What is expected: Transcribe the following entries word for word. End with the line where "r.spells (packWord o a b) = true := by" appears.

Provided data:

"""

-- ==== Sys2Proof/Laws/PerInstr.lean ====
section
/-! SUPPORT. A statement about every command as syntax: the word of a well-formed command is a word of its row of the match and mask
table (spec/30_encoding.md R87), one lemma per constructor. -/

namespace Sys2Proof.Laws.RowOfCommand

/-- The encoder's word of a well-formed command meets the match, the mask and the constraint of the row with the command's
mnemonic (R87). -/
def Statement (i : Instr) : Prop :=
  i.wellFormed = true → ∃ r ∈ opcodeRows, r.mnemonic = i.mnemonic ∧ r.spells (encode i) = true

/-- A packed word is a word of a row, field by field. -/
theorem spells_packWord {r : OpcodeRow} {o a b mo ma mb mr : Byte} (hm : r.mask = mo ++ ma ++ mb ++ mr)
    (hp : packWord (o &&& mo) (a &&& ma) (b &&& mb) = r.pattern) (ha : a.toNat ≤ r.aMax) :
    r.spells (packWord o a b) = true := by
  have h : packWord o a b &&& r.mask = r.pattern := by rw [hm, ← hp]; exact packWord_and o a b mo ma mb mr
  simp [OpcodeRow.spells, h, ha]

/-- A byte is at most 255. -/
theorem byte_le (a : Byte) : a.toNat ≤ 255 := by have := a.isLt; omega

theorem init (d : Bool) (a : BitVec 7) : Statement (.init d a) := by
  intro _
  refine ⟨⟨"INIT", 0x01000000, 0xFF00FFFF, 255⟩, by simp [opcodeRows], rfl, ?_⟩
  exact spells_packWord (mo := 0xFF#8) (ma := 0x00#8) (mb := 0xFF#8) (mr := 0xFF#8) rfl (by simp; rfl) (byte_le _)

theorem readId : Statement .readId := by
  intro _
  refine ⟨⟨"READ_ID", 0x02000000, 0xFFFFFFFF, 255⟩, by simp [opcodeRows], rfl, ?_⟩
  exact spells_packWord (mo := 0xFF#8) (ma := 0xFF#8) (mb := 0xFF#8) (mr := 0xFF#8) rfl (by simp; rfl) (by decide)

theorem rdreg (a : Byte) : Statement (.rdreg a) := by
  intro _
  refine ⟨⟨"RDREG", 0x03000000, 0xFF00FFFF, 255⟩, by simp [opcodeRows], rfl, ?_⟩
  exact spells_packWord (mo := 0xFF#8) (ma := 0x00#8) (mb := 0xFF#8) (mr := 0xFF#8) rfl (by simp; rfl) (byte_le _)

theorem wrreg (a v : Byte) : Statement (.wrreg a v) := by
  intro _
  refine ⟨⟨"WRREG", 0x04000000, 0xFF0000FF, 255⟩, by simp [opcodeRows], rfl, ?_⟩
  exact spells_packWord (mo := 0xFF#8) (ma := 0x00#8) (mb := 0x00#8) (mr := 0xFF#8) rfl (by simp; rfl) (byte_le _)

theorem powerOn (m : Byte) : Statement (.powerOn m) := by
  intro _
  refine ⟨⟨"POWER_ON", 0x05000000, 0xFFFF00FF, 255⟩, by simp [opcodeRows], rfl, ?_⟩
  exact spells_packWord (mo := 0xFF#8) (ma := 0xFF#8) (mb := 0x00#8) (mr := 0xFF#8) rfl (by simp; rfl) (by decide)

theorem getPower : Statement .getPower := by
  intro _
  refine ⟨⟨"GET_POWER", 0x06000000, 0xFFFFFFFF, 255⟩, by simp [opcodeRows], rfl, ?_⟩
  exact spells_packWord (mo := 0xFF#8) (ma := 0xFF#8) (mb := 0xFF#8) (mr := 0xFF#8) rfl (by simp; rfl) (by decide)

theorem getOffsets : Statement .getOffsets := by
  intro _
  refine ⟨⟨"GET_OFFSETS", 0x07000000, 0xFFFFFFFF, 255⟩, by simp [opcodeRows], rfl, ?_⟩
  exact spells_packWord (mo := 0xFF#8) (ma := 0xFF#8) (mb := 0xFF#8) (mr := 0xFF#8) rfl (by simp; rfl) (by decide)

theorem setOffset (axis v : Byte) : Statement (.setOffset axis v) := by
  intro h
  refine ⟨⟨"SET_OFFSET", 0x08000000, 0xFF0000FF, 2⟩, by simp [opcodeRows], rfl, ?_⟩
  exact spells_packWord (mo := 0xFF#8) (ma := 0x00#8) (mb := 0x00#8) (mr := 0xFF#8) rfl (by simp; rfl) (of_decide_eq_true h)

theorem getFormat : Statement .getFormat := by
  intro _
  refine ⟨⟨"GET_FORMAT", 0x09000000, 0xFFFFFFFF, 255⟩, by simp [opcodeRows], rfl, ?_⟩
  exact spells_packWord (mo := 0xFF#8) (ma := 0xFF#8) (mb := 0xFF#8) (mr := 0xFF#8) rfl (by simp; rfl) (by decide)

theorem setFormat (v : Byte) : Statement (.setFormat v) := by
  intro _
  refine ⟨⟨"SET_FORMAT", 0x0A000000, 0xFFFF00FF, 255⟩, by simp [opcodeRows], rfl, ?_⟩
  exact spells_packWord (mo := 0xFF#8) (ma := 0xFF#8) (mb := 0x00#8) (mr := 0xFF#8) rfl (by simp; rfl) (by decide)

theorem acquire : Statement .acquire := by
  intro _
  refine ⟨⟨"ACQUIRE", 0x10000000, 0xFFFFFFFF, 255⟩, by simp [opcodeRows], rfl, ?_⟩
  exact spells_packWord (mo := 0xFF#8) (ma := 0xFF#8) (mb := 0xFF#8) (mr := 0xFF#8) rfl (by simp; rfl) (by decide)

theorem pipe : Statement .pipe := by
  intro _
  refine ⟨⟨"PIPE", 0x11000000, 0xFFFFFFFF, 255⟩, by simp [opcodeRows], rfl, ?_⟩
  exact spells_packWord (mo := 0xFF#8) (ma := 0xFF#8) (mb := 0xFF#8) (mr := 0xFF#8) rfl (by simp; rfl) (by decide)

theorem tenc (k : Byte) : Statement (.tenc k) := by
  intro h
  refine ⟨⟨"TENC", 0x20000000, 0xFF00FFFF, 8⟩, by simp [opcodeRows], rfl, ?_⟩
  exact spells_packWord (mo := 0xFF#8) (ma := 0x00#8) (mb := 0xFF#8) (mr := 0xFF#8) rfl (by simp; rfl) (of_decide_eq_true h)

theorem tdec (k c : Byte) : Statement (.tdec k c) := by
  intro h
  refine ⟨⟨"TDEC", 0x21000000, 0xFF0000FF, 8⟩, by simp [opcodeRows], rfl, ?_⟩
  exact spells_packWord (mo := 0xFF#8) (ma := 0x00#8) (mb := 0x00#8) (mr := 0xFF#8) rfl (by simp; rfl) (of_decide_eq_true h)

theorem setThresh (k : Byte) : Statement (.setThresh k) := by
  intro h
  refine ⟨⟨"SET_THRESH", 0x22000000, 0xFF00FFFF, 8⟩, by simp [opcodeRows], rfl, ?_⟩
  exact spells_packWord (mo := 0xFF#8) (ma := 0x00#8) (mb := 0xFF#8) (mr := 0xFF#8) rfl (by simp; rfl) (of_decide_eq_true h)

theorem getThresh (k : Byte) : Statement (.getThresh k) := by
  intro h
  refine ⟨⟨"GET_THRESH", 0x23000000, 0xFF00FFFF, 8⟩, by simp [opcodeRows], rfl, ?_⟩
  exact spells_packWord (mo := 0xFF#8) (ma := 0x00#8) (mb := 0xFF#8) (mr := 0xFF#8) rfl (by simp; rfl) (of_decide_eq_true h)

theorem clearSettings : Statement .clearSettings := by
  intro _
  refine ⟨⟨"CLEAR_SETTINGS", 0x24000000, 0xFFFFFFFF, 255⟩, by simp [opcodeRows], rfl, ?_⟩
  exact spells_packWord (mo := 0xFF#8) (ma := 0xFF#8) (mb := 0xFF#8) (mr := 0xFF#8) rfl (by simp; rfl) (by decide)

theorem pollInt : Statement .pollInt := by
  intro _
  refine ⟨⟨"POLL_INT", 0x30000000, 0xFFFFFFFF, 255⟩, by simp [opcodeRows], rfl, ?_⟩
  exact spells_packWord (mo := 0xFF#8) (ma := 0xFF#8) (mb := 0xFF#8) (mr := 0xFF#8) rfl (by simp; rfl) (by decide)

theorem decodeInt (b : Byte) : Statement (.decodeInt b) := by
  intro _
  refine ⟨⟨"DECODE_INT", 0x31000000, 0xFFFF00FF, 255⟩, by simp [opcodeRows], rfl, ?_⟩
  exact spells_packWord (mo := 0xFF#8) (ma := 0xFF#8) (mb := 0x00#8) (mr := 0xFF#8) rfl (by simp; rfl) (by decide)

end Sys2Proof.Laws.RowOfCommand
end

"""

Completed exercise:
-- ==== Sys2Proof/Laws/PerInstr.lean ====
section
/-! SUPPORT. A statement about every command as syntax: the word of a well-formed command is a word of its row of the match and mask
table (spec/30_encoding.md R87), one lemma per constructor. -/

namespace Sys2Proof.Laws.RowOfCommand

/-- The encoder's word of a well-formed command meets the match, the mask and the constraint of the row with the command's
mnemonic (R87). -/
def Statement (i : Instr) : Prop :=
  i.wellFormed = true → ∃ r ∈ opcodeRows, r.mnemonic = i.mnemonic ∧ r.spells (encode i) = true

/-- A packed word is a word of a row, field by field. -/
theorem spells_packWord {r : OpcodeRow} {o a b mo ma mb mr : Byte} (hm : r.mask = mo ++ ma ++ mb ++ mr)
    (hp : packWord (o &&& mo) (a &&& ma) (b &&& mb) = r.pattern) (ha : a.toNat ≤ r.aMax) :
    r.spells (packWord o a b) = true := by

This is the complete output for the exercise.